* [What you have to do] Where does the word "CellKind" occur in the data below? Copy each line that holds it.
★ ★ ★
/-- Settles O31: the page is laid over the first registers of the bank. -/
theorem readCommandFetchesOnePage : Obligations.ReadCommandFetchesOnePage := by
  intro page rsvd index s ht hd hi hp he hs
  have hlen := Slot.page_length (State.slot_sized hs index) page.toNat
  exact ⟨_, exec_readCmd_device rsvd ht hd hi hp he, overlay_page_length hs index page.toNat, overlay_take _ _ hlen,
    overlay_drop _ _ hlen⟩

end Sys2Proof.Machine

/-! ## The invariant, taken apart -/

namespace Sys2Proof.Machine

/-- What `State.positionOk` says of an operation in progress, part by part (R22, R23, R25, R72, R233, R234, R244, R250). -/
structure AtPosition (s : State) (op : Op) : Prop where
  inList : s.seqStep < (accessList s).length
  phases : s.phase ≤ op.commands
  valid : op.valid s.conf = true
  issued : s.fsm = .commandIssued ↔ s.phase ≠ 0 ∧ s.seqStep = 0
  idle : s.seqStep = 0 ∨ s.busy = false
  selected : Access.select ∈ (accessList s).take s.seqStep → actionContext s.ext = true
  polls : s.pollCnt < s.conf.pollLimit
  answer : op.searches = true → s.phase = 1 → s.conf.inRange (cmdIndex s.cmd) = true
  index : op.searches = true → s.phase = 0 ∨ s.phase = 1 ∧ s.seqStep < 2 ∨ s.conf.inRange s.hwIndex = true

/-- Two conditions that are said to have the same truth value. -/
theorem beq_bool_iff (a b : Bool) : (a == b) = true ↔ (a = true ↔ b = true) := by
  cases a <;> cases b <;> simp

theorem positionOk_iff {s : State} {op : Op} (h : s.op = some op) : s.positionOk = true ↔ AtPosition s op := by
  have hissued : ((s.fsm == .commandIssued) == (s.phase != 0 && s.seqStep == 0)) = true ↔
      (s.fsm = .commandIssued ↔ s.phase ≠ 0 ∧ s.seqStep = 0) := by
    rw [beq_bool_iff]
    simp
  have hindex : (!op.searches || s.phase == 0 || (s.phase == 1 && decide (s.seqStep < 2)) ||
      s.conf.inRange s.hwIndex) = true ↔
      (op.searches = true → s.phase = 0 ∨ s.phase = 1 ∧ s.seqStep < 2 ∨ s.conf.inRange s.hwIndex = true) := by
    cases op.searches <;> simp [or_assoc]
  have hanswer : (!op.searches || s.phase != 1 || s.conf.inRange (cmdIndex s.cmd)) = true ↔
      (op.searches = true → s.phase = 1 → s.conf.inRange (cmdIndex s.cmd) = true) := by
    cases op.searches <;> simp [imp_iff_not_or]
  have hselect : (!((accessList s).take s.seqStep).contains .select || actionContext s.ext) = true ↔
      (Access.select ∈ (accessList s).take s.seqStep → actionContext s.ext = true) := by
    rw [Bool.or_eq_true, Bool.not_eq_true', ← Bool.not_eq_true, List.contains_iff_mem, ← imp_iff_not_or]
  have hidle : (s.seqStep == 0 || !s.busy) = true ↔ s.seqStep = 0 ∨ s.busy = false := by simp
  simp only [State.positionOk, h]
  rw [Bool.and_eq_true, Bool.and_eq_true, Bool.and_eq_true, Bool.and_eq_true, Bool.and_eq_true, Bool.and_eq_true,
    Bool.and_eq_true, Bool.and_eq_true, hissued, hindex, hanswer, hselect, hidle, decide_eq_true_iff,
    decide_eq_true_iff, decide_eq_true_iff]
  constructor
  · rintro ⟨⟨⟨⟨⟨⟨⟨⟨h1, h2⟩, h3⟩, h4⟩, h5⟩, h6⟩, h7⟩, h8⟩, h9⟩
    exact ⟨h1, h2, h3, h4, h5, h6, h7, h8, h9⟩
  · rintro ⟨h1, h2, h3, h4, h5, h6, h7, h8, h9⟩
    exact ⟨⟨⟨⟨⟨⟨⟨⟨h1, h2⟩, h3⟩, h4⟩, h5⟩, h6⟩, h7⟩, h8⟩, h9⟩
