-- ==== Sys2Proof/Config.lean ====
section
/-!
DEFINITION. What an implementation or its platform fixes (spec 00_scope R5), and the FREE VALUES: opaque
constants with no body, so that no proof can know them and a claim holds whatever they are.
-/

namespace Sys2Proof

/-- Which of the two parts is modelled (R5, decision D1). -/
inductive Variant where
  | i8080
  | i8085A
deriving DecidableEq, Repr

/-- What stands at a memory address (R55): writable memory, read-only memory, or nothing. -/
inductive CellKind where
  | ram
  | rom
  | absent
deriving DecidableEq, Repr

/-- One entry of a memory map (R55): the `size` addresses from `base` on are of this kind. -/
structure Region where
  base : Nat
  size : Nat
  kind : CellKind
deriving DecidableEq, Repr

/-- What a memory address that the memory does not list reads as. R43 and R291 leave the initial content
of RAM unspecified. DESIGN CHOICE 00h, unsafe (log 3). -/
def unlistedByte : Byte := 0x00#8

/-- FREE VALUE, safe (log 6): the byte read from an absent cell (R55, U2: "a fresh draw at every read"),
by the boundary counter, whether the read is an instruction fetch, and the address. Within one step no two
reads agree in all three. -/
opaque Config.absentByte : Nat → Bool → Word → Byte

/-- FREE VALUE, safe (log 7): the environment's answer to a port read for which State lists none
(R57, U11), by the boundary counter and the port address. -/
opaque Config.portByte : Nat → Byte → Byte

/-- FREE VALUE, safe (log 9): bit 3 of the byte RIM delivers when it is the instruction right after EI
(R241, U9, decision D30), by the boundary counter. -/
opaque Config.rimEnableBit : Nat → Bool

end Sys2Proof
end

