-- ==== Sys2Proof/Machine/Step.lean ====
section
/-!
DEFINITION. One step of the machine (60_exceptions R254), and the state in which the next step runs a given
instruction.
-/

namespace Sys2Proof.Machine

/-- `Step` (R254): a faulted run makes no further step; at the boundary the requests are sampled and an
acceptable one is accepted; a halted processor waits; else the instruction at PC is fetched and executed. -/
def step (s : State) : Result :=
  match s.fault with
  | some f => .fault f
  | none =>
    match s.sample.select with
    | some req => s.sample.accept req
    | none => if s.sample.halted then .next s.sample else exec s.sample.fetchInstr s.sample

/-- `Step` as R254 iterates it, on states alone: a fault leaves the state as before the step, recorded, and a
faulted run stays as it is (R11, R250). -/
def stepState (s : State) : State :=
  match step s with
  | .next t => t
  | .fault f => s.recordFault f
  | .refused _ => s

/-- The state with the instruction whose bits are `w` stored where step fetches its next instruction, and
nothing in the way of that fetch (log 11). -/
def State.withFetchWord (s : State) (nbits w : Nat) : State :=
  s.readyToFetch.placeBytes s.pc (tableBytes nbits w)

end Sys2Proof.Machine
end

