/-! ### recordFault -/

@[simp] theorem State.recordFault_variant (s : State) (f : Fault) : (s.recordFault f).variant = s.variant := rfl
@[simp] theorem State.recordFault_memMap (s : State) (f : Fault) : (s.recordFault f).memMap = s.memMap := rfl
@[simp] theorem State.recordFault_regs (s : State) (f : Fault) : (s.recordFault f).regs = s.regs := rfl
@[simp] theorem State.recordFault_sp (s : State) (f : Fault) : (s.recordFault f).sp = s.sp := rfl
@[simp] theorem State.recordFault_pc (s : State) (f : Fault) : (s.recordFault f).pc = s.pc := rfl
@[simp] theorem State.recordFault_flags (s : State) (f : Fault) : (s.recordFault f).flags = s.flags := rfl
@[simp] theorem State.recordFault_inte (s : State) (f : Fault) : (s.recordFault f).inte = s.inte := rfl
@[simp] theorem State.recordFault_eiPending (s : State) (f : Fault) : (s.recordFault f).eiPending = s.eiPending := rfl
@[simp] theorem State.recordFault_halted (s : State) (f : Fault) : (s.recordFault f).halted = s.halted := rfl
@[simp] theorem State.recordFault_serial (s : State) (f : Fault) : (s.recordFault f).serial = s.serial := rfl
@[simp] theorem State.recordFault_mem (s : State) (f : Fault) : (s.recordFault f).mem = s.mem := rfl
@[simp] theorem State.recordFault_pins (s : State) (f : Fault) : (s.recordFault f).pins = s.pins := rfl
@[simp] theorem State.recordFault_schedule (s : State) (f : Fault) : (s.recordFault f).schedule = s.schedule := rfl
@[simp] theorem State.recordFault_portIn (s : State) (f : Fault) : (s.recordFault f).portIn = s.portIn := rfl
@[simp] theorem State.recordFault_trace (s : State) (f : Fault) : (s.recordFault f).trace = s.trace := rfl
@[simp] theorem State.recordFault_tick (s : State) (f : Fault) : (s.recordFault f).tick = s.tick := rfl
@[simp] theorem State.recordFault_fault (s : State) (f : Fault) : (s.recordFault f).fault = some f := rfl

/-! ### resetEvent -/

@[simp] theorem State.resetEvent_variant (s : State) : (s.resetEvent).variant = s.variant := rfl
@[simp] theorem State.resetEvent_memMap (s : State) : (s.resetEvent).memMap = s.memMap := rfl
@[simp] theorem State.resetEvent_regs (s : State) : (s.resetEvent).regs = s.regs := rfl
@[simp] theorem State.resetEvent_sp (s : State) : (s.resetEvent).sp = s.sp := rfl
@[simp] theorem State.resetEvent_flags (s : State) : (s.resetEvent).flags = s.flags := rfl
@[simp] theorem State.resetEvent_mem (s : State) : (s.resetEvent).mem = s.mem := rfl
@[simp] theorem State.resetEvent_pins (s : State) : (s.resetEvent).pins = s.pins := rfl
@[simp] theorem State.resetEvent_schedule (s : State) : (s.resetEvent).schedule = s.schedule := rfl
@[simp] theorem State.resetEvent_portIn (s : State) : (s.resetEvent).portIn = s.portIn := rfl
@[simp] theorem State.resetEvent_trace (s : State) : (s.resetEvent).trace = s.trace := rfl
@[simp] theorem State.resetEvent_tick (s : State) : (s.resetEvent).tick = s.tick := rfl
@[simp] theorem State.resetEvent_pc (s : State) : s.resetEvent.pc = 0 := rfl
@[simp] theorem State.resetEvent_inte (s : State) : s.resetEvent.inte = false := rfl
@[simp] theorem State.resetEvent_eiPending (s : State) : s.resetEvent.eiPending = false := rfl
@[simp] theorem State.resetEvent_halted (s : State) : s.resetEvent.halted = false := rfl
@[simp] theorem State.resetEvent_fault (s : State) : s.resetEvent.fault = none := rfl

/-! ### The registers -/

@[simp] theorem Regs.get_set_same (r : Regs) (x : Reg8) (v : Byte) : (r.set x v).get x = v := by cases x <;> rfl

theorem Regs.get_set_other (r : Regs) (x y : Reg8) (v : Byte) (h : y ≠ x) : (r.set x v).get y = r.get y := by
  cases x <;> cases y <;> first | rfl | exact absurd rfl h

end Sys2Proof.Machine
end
★ ★ ★
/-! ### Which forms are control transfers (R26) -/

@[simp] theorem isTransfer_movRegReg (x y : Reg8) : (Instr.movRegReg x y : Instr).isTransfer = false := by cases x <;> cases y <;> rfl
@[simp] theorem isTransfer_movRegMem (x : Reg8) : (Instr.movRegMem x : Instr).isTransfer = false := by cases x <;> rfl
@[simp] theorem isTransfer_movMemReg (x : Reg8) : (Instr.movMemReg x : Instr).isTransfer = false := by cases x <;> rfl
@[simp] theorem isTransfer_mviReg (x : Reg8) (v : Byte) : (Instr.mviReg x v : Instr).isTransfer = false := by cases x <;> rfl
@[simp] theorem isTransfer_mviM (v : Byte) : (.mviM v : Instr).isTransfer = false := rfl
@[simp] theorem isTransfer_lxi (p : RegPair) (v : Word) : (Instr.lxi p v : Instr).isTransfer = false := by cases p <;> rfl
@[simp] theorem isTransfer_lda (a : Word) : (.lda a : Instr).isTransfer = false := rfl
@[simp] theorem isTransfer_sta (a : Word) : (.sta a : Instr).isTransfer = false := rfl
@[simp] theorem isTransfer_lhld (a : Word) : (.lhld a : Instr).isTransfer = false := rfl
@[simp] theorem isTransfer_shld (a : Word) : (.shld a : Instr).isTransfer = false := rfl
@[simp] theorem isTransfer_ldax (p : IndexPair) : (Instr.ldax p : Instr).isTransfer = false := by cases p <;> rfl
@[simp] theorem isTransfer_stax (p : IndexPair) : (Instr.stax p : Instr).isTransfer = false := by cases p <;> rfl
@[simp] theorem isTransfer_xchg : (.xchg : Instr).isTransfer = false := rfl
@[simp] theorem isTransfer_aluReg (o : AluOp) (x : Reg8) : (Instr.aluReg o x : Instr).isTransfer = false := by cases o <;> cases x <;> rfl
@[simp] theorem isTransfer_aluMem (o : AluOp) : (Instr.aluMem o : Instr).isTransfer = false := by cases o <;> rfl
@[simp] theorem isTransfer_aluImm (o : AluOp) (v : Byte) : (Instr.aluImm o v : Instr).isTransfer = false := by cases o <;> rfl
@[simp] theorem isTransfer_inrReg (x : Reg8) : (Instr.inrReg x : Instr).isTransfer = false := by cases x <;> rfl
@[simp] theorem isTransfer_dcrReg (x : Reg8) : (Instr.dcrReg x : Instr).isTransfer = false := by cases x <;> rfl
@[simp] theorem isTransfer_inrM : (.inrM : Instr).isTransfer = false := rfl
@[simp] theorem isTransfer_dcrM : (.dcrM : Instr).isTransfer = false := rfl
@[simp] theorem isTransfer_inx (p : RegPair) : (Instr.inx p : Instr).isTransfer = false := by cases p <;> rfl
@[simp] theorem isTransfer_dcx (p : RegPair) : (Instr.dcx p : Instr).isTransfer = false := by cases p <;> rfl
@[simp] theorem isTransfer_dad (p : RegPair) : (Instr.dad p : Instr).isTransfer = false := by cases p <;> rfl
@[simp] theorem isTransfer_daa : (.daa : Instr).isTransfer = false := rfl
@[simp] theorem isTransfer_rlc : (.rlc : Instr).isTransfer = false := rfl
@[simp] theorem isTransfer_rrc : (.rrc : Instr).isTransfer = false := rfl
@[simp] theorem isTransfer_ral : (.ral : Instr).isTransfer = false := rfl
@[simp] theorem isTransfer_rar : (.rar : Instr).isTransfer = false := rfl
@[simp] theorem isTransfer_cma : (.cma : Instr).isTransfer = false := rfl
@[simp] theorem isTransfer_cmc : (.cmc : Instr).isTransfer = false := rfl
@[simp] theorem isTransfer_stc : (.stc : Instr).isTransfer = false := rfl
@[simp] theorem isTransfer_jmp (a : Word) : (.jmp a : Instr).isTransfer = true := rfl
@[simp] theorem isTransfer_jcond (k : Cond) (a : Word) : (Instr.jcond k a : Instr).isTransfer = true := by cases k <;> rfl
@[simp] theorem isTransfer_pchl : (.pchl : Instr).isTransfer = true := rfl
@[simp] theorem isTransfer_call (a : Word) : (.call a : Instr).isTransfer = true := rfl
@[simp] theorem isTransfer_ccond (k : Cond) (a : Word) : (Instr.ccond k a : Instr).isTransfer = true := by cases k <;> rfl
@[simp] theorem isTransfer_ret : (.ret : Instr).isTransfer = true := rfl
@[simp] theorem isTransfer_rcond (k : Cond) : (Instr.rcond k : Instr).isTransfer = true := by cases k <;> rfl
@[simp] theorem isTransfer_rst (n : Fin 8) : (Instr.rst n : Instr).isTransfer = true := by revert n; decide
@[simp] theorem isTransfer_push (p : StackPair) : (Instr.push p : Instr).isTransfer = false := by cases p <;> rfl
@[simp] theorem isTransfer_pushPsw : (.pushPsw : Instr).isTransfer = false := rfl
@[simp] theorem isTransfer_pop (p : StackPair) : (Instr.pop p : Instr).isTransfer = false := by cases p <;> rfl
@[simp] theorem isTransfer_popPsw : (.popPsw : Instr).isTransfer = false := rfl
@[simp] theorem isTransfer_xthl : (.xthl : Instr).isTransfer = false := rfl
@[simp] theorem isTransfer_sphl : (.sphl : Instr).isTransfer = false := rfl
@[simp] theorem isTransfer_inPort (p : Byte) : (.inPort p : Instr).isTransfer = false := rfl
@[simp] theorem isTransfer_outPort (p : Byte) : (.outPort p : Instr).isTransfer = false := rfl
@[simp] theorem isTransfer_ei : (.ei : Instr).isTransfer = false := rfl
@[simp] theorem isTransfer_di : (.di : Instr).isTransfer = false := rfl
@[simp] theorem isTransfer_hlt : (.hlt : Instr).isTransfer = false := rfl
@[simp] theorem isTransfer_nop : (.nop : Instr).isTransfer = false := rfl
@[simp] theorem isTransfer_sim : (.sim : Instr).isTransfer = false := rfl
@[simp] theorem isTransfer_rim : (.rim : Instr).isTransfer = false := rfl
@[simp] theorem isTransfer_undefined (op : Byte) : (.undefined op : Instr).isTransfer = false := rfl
★ ★ ★
* [Solved exercise]
inductive CellKind where
  kind : CellKind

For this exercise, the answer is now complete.